The ECU pins listed above are good choices or you can use any of the sensor ground points under the hood too (MAF connector, TPS connector, MDP connector, etc.). But, really, the best place would be right near the ECU since everything you need is right there anyway.

The only major concern with connecting something to the ECU's sensor ground is that it might draw too much current and blow the ECU's internal sensor ground track. But we've measured current draw on the WHITE wire to be a measly 45-50 mA. This will not cause any problems on the ECU's sensor ground circuit.

NOTE: Do NOT connect the BLUE wire from the LC-1 to the ECU's sensor ground. You will damage the ECU's sensor ground track if you do this. ONLY connect the WHITE wire from the LC-1 to the ECU's sensor ground, NOT the BLUE."
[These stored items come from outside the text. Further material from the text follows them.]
/-- DDR_SPEED to MERGES. -/
def entriesC : List EntryRow := [
  ⟨0xC000, 1, 0x01, 0x01, .uint 2, .rw, 2, .val 6400, .oneOf [4800, 5600, 6400], .persistent, .package, false⟩,
  ⟨0xC000, 1, 0x02, 0x02, .uint 4, .rw, 1, .val 4, .between 1 100, .persistent, .package, false⟩,
  ⟨0xC000, 1, 0x03, 0x03, .uint 1, .rw, 2, .val 25, .between 5 50, .persistent, .package, false⟩,
  ⟨0xC000, 1, 0x04, 0x04, .uint 1, .rw, 2, .val 75, .between 50 95, .persistent, .package, false⟩,
  ⟨0xC000, 1, 0x05, 0x05, .uint 2, .rw, 2, .val 1024, .between 256 16384, .persistent, .package, false⟩,
  ⟨0xC000, 1, 0x06, 0x06, .uint 4, .rw, 1, .val 50, .between 10 10000, .persistent, .package, false⟩,
  ⟨0xC000, 1, 0x07, 0x07, .uint 4, .rw, 2, .val 100, .between 10 1000, .persistent, .package, false⟩,
  ⟨0xC000, 1, 0x08, 0x08, .uint 1, .rw, 2, .val 10, .between 2 20, .persistent, .package, false⟩,
  ⟨0xC010, 1, 0x01, 0x01, .uint 2, .ro, 1, .none, .any, .volatile, .package, false⟩,
  ⟨0xC010, 1, 0x02, 0x02, .uint 8, .ro, 1, .none, .any, .volatile, .package, false⟩,
  ⟨0xC010, 1, 0x03, 0x03, .uint 4, .ro, 1, .none, .any, .volatile, .package, false⟩,
  ⟨0xC010, 1, 0x04, 0x04, .uint 1, .ro, 1, .val 0, .any, .persistent, .package, false⟩,
  ⟨0xC100, 8, 0x01, 0x01, .uint 8, .rwc, 1, .val 0, .any, .volatile, .package, false⟩,
  ⟨0xC100, 8, 0x02, 0x02, .uint 8, .rwc, 1, .val 0, .any, .volatile, .package, false⟩,
  ⟨0xC100, 8, 0x03, 0x03, .uint 8, .rwc, 1, .val 0, .any, .volatile, .package, false⟩,
  ⟨0xC100, 8, 0x04, 0x04, .uint 8, .rwc, 1, .val 0, .any, .volatile, .package, false⟩,
  ⟨0xC100, 8, 0x05, 0x05, .uint 8, .rwc, 1, .val 0, .any, .volatile, .package, false⟩,
  ⟨0xC100, 8, 0x06, 0x06, .uint 4, .rwc, 1, .val 0, .any, .volatile, .package, false⟩,
  ⟨0xC100, 8, 0x07, 0x07, .uint 4, .rwc, 1, .val 0, .any, .volatile, .package, false⟩,
  ⟨0xC100, 8, 0x08, 0x08, .uint 4, .rwc, 1, .val 0, .any, .volatile, .package, false⟩,
  ⟨0xC100, 8, 0x09, 0x09, .uint 8, .rwc, 1, .val 0, .any, .volatile, .package, false⟩]

/-- BUF_LIMIT to HOLDOFF_WAITS. -/
def entriesD : List EntryRow := [
  ⟨0xD000, 1, 0x01, 0x01, .uint 4, .ro, 1, .val 2097152, .any, .factory, .package, false⟩,
  ⟨0xD010, 64, 0x01, 0x01, .uint 4, .rw, 2, .pool0 589824, .between 0 2097151, .persistent, .package, false⟩,
  ⟨0xD010, 64, 0x02, 0x02, .uint 8, .rw, 2, .val 0, .multiple 16384, .persistent, .package, false⟩,
  ⟨0xD010, 64, 0x03, 0x03, .uint 4, .rw, 1, .val 1024, .any, .persistent, .package, false⟩,
  ⟨0xD010, 64, 0x04, 0x04, .uint 4, .ro, 1, .none, .any, .volatile, .package, false⟩,
  ⟨0xD010, 64, 0x05, 0x05, .uint 1, .ro, 1, .none, .any, .volatile, .package, false⟩,
  ⟨0xD010, 64, 0x06, 0x06, .uint 8, .rwc, 1, .val 0, .any, .volatile, .package, false⟩,
  ⟨0xD010, 64, 0x07, 0x07, .uint 4, .rwc, 1, .val 0, .any, .volatile, .package, false⟩,
  ⟨0xD100, 64, 0x01, 0x01, .uint 2, .rw, 3, .val 0, .between 0 65535, .persistent, .package, false⟩,
  ⟨0xD180, 1, 0x01, 0x04, .uint 2, .rw, 1, .lines, .between 0 63, .persistent, .package, false⟩,
  ⟨0xD190, 1, 0x01, 0x01, .uint 8, .rwc, 1, .val 0, .any, .volatile, .package, false⟩,
  ⟨0xD190, 1, 0x02, 0x02, .uint 8, .rwc, 1, .val 0, .any, .volatile, .package, false⟩,
  ⟨0xD190, 1, 0x03, 0x03, .uint 4, .rwc, 1, .val 0, .any, .volatile, .package, false⟩,
  ⟨0xD190, 1, 0x04, 0x04, .uint 4, .rwc, 1, .val 0, .any, .volatile, .package, false⟩,
  ⟨0xD190, 1, 0x05, 0x05, .uint 8, .rwc, 1, .val 0, .any, .volatile, .package, false⟩]

/-- CS_OPTION to RECOVERY_IMAGE. -/
def entriesE : List EntryRow := [
  ⟨0xE000, 1, 0x01, 0x01, .uint 1, .ro, 1, .none, .any, .factory, .package, false⟩,
  ⟨0xE000, 1, 0x02, 0x02, .bool, .rw, 3, .val 1, .any, .volatile, .package, false⟩,
  ⟨0xE000, 1, 0x03, 0x03, .uint 1, .ro, 1, .none, .any, .volatile, .package, false⟩,
  ⟨0xE000, 1, 0x04, 0x04, .uint 1, .ro, 1, .none, .any, .volatile, .package, false⟩,
  ⟨0xE000, 1, 0x05, 0x05, .uint 2, .ro, 1, .none, .any, .volatile, .package, false⟩,
  ⟨0xE000, 1, 0x06, 0x06, .bool, .ro, 1, .val 0, .any, .volatile, .package, false⟩,
  ⟨0xE000, 1, 0x07, 0x07, .uint 4, .rwc, 1, .val 0, .any, .volatile, .package, false⟩,
  ⟨0xE000, 1, 0x08, 0x08, .uint 8, .rwc, 1, .val 0, .any, .volatile, .package, false⟩,
  ⟨0xE000, 1, 0x09, 0x09, .uint 4, .rwc, 1, .val 0, .any, .volatile, .package, false⟩,
  ⟨0xE000, 1, 0x0A, 0x0A, .uint 8, .ro, 1, .none, .any, .volatile, .package, false⟩,
  ⟨0xE000, 1, 0x0B, 0x0B, .uint 1, .ro, 1, .none, .any, .volatile, .package, false⟩,
  ⟨0xE000, 1, 0x0C, 0x0C, .bool, .rw, 3, .val 0, .any, .volatile, .package, false⟩,
  ⟨0xE000, 1, 0x0D, 0x0D, .bool, .ro, 1, .val 0, .any, .volatile, .package, false⟩,
  ⟨0xE010, 1, 0x01, 0x01, .domain (512 * 2 ^ 20), .wo, 3, .none, .any, .volatile, .package, false⟩]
You don't have the same colors as noted above an LC2 (setting aside the LC2's manual has 0 mention of a gauge and has no provisions or wiring for one, aside from the serial out and the yellow 5V we tie to ecu). It only has 4 wires, one of which is ground. This likely means that you will be unable to attach the ground wire from your LC2 to the ECU pin, as ECMTuning notes, due to the power requirements for the heater.
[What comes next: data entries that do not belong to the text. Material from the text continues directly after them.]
-- ==== Sys2Proof/Machine/StatePkg.lean ====
section
/-! DEFINITION. The state of the package as a whole, of the object dictionary and its transports, and of the event
controller (01, 02, 18 and 19 of spec/). -/
namespace Sys2Proof.Machine

/-- A die-link module's state, in the coding of `0x2030.01` (R49). -/
inductive LinkState where
  | down | training | up
  deriving DecidableEq, Repr

/-- One die-link module: its state and when it last went down and came up (R9). -/
structure DieLink where
  state : LinkState
  downAt : Word
  upAt : Word
  deriving DecidableEq, Repr

/-- A region's state, in the coding of `0x2010.01` (R49). -/
inductive RegionState where
  | online | offline | admitting
  deriving DecidableEq, Repr

/-- Why a flush was entered, in the order of the codes of R314 byte 4. -/
inductive FlushEntry where
  | powerFail | packageReset | thermal
  deriving DecidableEq, Repr

/-- What `0x2040.01` records (R49); `powerFail` is the reset a power failure ends in, for which R49 gives no code (log 70). -/
inductive ResetKind where
  | powerOn | perst | hotReset | commanded | packageFault | thermalTrip | powerFail
  deriving DecidableEq, Repr

/-- Where the package stands: without rails; held in reset and why; running (start-up included); in a flush. -/
inductive Phase where
  | off
  | inReset
  | heldPowerFail
  | heldFault
  | heldThermal
  | running
  | flushing (e : FlushEntry)
  deriving DecidableEq, Repr

/-- The straps as sampled under R568. -/
structure Straps where
  isle : Bool
  twin : Bool
  bootBank : Bool
  deriving DecidableEq, Repr

/-- Which steps of R41 have ended. -/
structure Boot where
  configReady : Bool
  linksUp : Bool
  ddrUp : Bool
  firmwareUp : Bool
  twinWaitOver : Bool
  mapLoaded : Bool
  stopped : Bool
  rdySeen : Bool
  startAt : Word
  deriving DecidableEq, Repr

/-- The package: its pins, phase, timebase, die links, regions, sensors (R19, R20, R34, R38, R41, R46). `nextStraps` were sampled
last and take effect as start-up begins; `ticking` says that the timebase has started; `perstCycled` that PERST# has been asserted and
released in a thermal hold. -/
structure Pkg where
  phase : Phase
  perst : Bool
  perstCycled : Bool
  pwrFail : Bool
  refclk : Bool
  straps : Straps
  nextStraps : Straps
  ticking : Bool
  timebase : Word
  boot : Boot
  resetKind : ResetKind
  nextReset : ResetKind
  twinFailO : Bool
  thermTrip : Bool
  links : Vector DieLink 4
  regions : Vector RegionState 4
  reclaim : Vector (List Nat) 4
  dieTemp : Vector (BitVec 32) 4
  tempPeakValid : Bool
  startupUs : Nat
  unclean : Bool
  linkSpeed : Nat
  linkWidth : Nat
  linkFlit : Bool
  laneReversed : Bool
  slmSize : Nat
  deriving DecidableEq, Repr

/-- A dictionary session (R55): a controller, an MCTP endpoint, a 10BASE-T1S peer under either key, or the firmware. -/
inductive Session where
  | nvme (fn : Nat)
  | mctp (eid : Nat)
  | t1s (mac : Nat) (supervisor : Bool)
  | strait
  | firmware
  deriving DecidableEq, Repr

/-- A staged value: the entry's key, the bytes it holds and its value, little-endian. -/
structure Staged where
  key : Nat
  len : Nat
  val : Nat
  deriving DecidableEq, Repr

/-- A session's stage (R60, R61): values in the order first staged, and at most one DOMAIN value. -/
structure Stage where
  session : Session
  vals : List Staged
  domain : Option (Nat × List Byte)
  deriving DecidableEq, Repr

/-- An open DOMAIN transfer (R70, R71): a snapshot being read, or the bytes written so far. -/
structure Transfer where
  session : Session
  key : Nat
  write : Bool
  data : List Byte
  next : Nat
  last : Word
  deriving DecidableEq, Repr

/-- A dictionary access header (R79): operation, tag, entry, flags, offset, function and `SUPERVISOR`. -/
structure Hdr where
  op : Nat
  tag : Nat
  index : Nat
  sub : Nat
  flags : Nat
  offset : Nat
  function : Nat
  supervisor : Bool
  deriving DecidableEq, Repr

/-- The transport a header request came by: an MCTP endpoint with its `IC` bit, a 10BASE-T1S frame with its addresses,
sequence and key, the Strait (R80, R82, R83, R88). -/
inductive Via where
  | mctp (eid : Nat) (ic : Bool)
  | t1s (dst mac seq : Nat) (key : List Byte)
  | strait
  deriving DecidableEq, Repr

/-- Where a dictionary answer goes: a completion entry, a header response, or nowhere. -/
inductive Reply where
  | nvme (fn sq cid : Nat) (ptr : Walk)
  | header (via : Via) (h : Hdr)
  | none
  deriving DecidableEq, Repr

/-- A header request as it arrived: its header, `LENGTH` and value. -/
structure HdrReq where
  via : Via
  h : Hdr
  len : Nat
  value : List Byte
  deriving DecidableEq, Repr

/-- A commit waiting for the dictionary engine (R64). -/
structure CommitReq where
  session : Session
  reply : Reply
  deriving DecidableEq, Repr

/-- Where the commit being processed stands: step 4 waits for the twin, step 5 for the marker (R64). -/
inductive CommitPhase where
  | awaitTwin | awaitMarker
  deriving DecidableEq, Repr

/-- The commit in the dictionary engine: the stage as it was taken; `seq` is its pair commit sequence where this Isle has assigned one,
`answer` the status the twin has answered. -/
structure Committing where
  session : Session
  reply : Reply
  vals : List Staged
  seq : Nat
  domain : Option (Nat × List Byte)
  phase : CommitPhase
  shared : Bool
  persistent : Bool
  answer : Option Nat
  deriving DecidableEq, Repr

/-- An MCTP endpoint's session: its requests that wait behind a commit of its own (R81). -/
structure McSession where
  eid : Nat
  waiting : List HdrReq
  deriving DecidableEq, Repr

/-- A 10BASE-T1S peer entry (R84, R86). -/
structure Peer where
  mac : Nat
  high : Nat
  seen : BitVec 64
  last : Word
  nonce : Option (List Byte × Word)
  session : Option (List Byte)
  deriving DecidableEq, Repr

/-- The failed-ANSWER record of a MAC address (R86): consecutive mismatches, and the lockout's start. -/
structure AuthRecord where
  misses : Nat
  lockedAt : Option Word
  deriving DecidableEq, Repr

/-- The dictionary engine. `vals` lists every value that differs from its default; `store` is the persistent store's
marked records, `force` the values in force of the entries that change only at a package reset, and `unmarked` the records of the commit in hand whose marker is not yet written (R64, R67).
`storeLog` is the log of records in the eight parameter sectors, each a key with the bytes it takes (a marker has the key 0), and `storeOpen` the
open sector (R66); `owesAdopt` says that a commit lost its records after the twin had applied it, so that the twin's shared entries are
adopted at the next pairing (R64); `storeErases` are the erase counts in the sectors' headers (R231). -/
structure Dict where
  vals : Tab Nat
  store : Tab Nat
  unmarked : List (Nat × Nat)
  force : Tab Nat
  storeLog : Vector (List (Nat × Nat)) 8
  storeOpen : Nat
  storeErases : Vector Nat 8
  owesAdopt : Bool
  stages : List Stage
  transfers : List Transfer
  queue : List CommitReq
  current : Option Committing
  pairSeq : Nat
  mctp : List McSession
  peers : List Peer
  auth : Tab AuthRecord
  epoch : Word
  deriving DecidableEq, Repr

/-- The event controller (R546 to R555): 64 groups of 32 sources. -/
structure Events where
  latch : Vector (BitVec 32) 64
  level : Vector (BitVec 32) 64
  enable : Vector (BitVec 32) 64
  active : Vector (BitVec 32) 64
  waiting : Vector (BitVec 32) 64
  target : Tab (BitVec 32)
  nextTarget : Tab (BitVec 32)
  timer : Vector (Option Word) 64
  holdoff : Vector (BitVec 16) 64
  hostLine : Vector Bool 4
  deriving DecidableEq, Repr

/-- A fresh event controller (R554). -/
def Events.init : Events where
  latch := Vector.replicate 64 0
  level := Vector.replicate 64 0
  enable := Vector.replicate 64 0
  active := Vector.replicate 64 0
  waiting := Vector.replicate 64 0
  target := []
  nextTarget := []
  timer := Vector.replicate 64 none
  holdoff := Vector.replicate 64 0
  hostLine := Vector.replicate 4 false


/-- Start-up with no step ended (R41). -/
def Boot.init : Boot := ⟨false, false, false, false, false, false, false, false, 0⟩

/-- The package as its rails come up: held in reset with PERST# asserted, its die links down, nothing sampled yet. The regions read
`ONLINE`, the default of `0x2010.01`; die temperatures and the PCIe link's figures are design choices (log 69). -/
def Pkg.init : Pkg where
  phase := .inReset
  perst := true
  perstCycled := false
  pwrFail := false
  refclk := true
  straps := ⟨false, false, false⟩
  nextStraps := ⟨false, false, false⟩
  ticking := false
  timebase := 0
  boot := Boot.init
  resetKind := .powerOn
  nextReset := .powerOn
  twinFailO := false
  thermTrip := false
  links := Vector.replicate 4 ⟨.down, 0, 0⟩
  regions := Vector.replicate 4 .online
  reclaim := Vector.replicate 4 []
  dieTemp := Vector.replicate 4 0
  tempPeakValid := false
  startupUs := 0
  unclean := false
  linkSpeed := 0
  linkWidth := 0
  linkFlit := false
  laneReversed := false
  slmSize := 0

/-- A dictionary whose every entry holds its default and whose store holds no record. -/
def Dict.init : Dict where
  vals := []
  store := []
  unmarked := []
  force := []
  storeLog := Vector.replicate 8 []
  storeOpen := 0
  storeErases := Vector.replicate 8 0
  owesAdopt := false
  stages := []
  transfers := []
  queue := []
  current := none
  pairSeq := 0
  mctp := []
  peers := []
  auth := []
  epoch := 0

end Sys2Proof.Machine
end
Given that, I think you will always see a shift in this value at some point along the sensing curve. You can try to tune this out with the primitive linear scaling ECMLink has, but I think you'll end up with it reading off somewhere else instead.
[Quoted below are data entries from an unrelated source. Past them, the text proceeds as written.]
/-- Whether a request is for a burst that a span of bytes touches. -/
def DramReq.touches (r : DramReq) (a n : Nat) : Bool := decide (a < (burstOf r.addr + 1) * 64) && decide (burstOf r.addr * 64 < a + n)

/-- A store accepted before a write-back reaches the memory cancels it (R360). -/
def Dram.stored (d : Dram) (a n : Nat) : Dram :=
  let keep (l : List DramReq) : List DramReq := l.filter fun r => !(r.back && r.touches a n)
  { d with chans := d.chans.map fun (x : DramChan) => { x with reqs := keep x.reqs, held := keep x.held } }

/-- Whether a request finds an entry it may use, by the levels of those queued: 48 for reads and 48 for writes, sixteen of them for panic
and class 0 only (R524). -/
def State.entryFor (s : State) (level : DramReq → Nat) (r : DramReq) : Bool :=
  let p := s.placeOf r.addr
  let l := (s.dchan p.chan).reqs.filter fun q => (s.placeOf q.addr).sub == p.sub && q.write.isSome == r.write.isSome
  let rest := l.filter fun q => 2 < level q
  decide (l.length < 48) && (decide (level r ≤ 2) || decide (rest.length < 32))

/-- A request's own level (R524, R525, R527). -/
def State.ownLevel (s : State) (r : DramReq) : Nat :=
  if (match r.port with
      | some p => ((s.dram.panic[p]?).getD none).isSome
      | none => false) then 1
  else if r.cls = 0 then 2
  else if r.aged then 3
  else if r.cls ≤ 3 then 4
  else 5

/-- Whether a request finds an entry it may use. -/
def State.queueRoom (s : State) (r : DramReq) : Bool := s.entryFor s.ownLevel r

/-- A request of the controller's own: queued, or held at its source while it finds no entry. -/
def State.dramQueue (s : State) (r : DramReq) : State :=
  let c := (s.placeOf r.addr).chan
  let x := s.dchan c
  let s := { s with dram.nextId := s.dram.nextId + 1 }
  let x := { x with selfRefresh := false, lastReq := s.pkg.timebase }
  s.setDchan c (if s.queueRoom r then { x with reqs := x.reqs ++ [r] } else { x with held := x.held ++ [r] })

/-- The write-back of a corrected burst, in a service class (R358 to R360, log 161). -/
def State.writeBack (s : State) (a cls : Nat) : State :=
  s.dramQueue ⟨s.dram.nextId, s.pkg.timebase, burstOf a * 64, some [], false, cls, none, .payload, 5, 0, false, true, none⟩

/-- A store of bytes with or without the poison mark; it cancels the write-backs it overtakes. -/
def State.store (s : State) (a : Nat) (bs : List Byte) (p : Bool) : State :=
  { s with mem := (s.mem.write a bs).markStore a bs.length p, dram := s.dram.stored a bs.length }

/-- A little-endian number in memory. -/
def State.load (s : State) (a n : Nat) : Nat := ofLe (s.mem.read a n)

/-- Whether a range lies wholly inside one area a test admits. -/
def State.within (s : State) (ok : Area → Bool) (a n : Nat) : Bool :=
  n == 0 || (ok (s.area a) && s.area a == s.area (a + n - 1))

/-! ### Error counting, poison and error records (R357 to R374) -/

/-- The memory class and instance of an address (R374): class, instance. -/
def memInstance (core channel : Nat) : Area → Nat × Nat
  | .dram => (0, channel)
  | .staging r => (1, 8 + r)
  | .cluster c => (2, 12 + c)
  | .scratch => (3, 28 + core)
  | .xip => (5, 161)
  | _ => (4, 160)

/-- Who met an error (R373 bytes 12–13). -/
structure Requester where
  type : Nat
  number : Nat
  deriving DecidableEq, Repr

/-- An error record written, or dropped and counted when the ring holds 4,096 (R373). -/
def State.record (s : State) (kind cls inst : Nat) (q : Requester) (addr extra : Nat) : State :=
  if s.integ.records.length < 4096 then
    { s with integ.records :=
        s.integ.records ++ [⟨s.pkg.timebase, kind, cls, inst, q.type, q.number, addr, extra⟩] }
  else (s.bump 0x9080 6).fire (evSrc 43 10)

/-- An instance's bucket level. -/
def State.bucket (s : State) (i : Nat) : Nat := Tab.get s.integ.buckets 0 i

/-- An access corrected an error (R357, R359): counted, and in native mode added to the bucket. -/
def State.corrected (s : State) (cls inst : Nat) (q : Requester) (addr : Nat) : State :=
  let s := s.bump (0x9100 + inst) 1
  if s.val (0x9000 + cls) 1 = 1 then s.record 1 cls inst q addr 1
  else
    let level := s.bucket inst + 1
    if level > s.val (0x9000 + cls) 3 then
      let s := { s with integ.buckets := Tab.set s.integ.buckets 0 inst 0 }
      ((s.bump (0x9100 + inst) 3).record 1 cls inst q addr level).fire (evSrc 43 cls)
    else { s with integ.buckets := Tab.set s.integ.buckets 0 inst level }

/-- A correction in an access of a service class: in compatibility mode a DRAM burst is written back at once (R4, R359). The corrected word of
an on-die memory reaches it within the access. -/
def State.correctedIn (s : State) (cls inst : Nat) (q : Requester) (addr service : Nat) : State :=
  let t := s.corrected cls inst q addr
  if cls = 0 ∧ s.val 0x9000 1 = 1 then t.writeBack addr service else t

/-- An uncorrectable error in payload counted and recorded (R364). -/
def State.payloadError (s : State) (cls inst : Nat) (q : Requester) (addr : Nat) : State :=
  ((s.bump (0x9100 + inst) 2).record 2 cls inst q addr 0).fire (evSrc 43 7)

/-- A payload read met an uncorrectable error (R364): the granule at a model address is marked, the error counted and recorded under its
device address. -/
def State.uncorrectableAt (s : State) (cls inst : Nat) (q : Requester) (place addr : Nat) : State :=
  let g := place / granuleAt place * granuleAt place
  { s with mem := s.mem.mark g true }.payloadError cls inst q (addr / granuleAt addr * granuleAt addr)

/-- The same where model and device address agree. -/
def State.uncorrectable (s : State) (cls inst : Nat) (q : Requester) (addr : Nat) : State := s.uncorrectableAt cls inst q addr addr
There is no way to get around the fact that chassis ground and ECU power ground are not signal ground. The signal ground is tied to the ADC (analog to digital converter) chip inside the ecu that is sampling this 5v output from the LC2 and converting it to a digital value for the ecu to read. It's frame of reference on 0V and the LC2's are not the same as there are most certainly other components along the circuit until that ADC ground sees chassis ground.

This is the same reason ECMTuning notes above that while you can ground the sensor under the hood, the wire length along that line will throw off the signal as well. And suggest grounding directly at the ECU.
 

AWD-Tony

Supporting Member
6,804
3,690
Sep 11, 2017
Cincinnati, Ohio
The 30 value for ISC is related to stock setting at 750 RPM +-50. The higher you go, the higher the ISC will need to be adjusted to keep a constant good idle, accessories and fans off.
I never seen this anywhere. I’m at 1k rpm’s idle with isc at 30. Idle is butter.

I run the wb power (w inline fuse) and ground straight to battery. Gauge and link readings are identical.
 

llxkevinxll

10+ Year Contributor
469
215
Jan 29, 2012
Milwaukee, Wisconsin

BLACK wire - notes​

A good, solid high-current grounding point here. The ECU pins listed above are good choices or you can try a good, clean chassis ground point too.
NOTE: Do NOT connect the BLACK wire from the LC-2 to the ECU's sensor ground. You will damage the ECU's sensor ground track if you do this.

So. I was unaware that ECMTuning had an LC2 wiki page. As I assumed, you are unable to tie the ground to the ECU sensor ground. Given that, I am unsure you will be able to 100% dial this in to perfect at cruise and not sacrifice accuracy elsewhere. They seem to suggest that you can use the LC1 preset and leave the black wire at chassis or ECU power ground. But there is a reason, when possible, they recommend using sensor ground.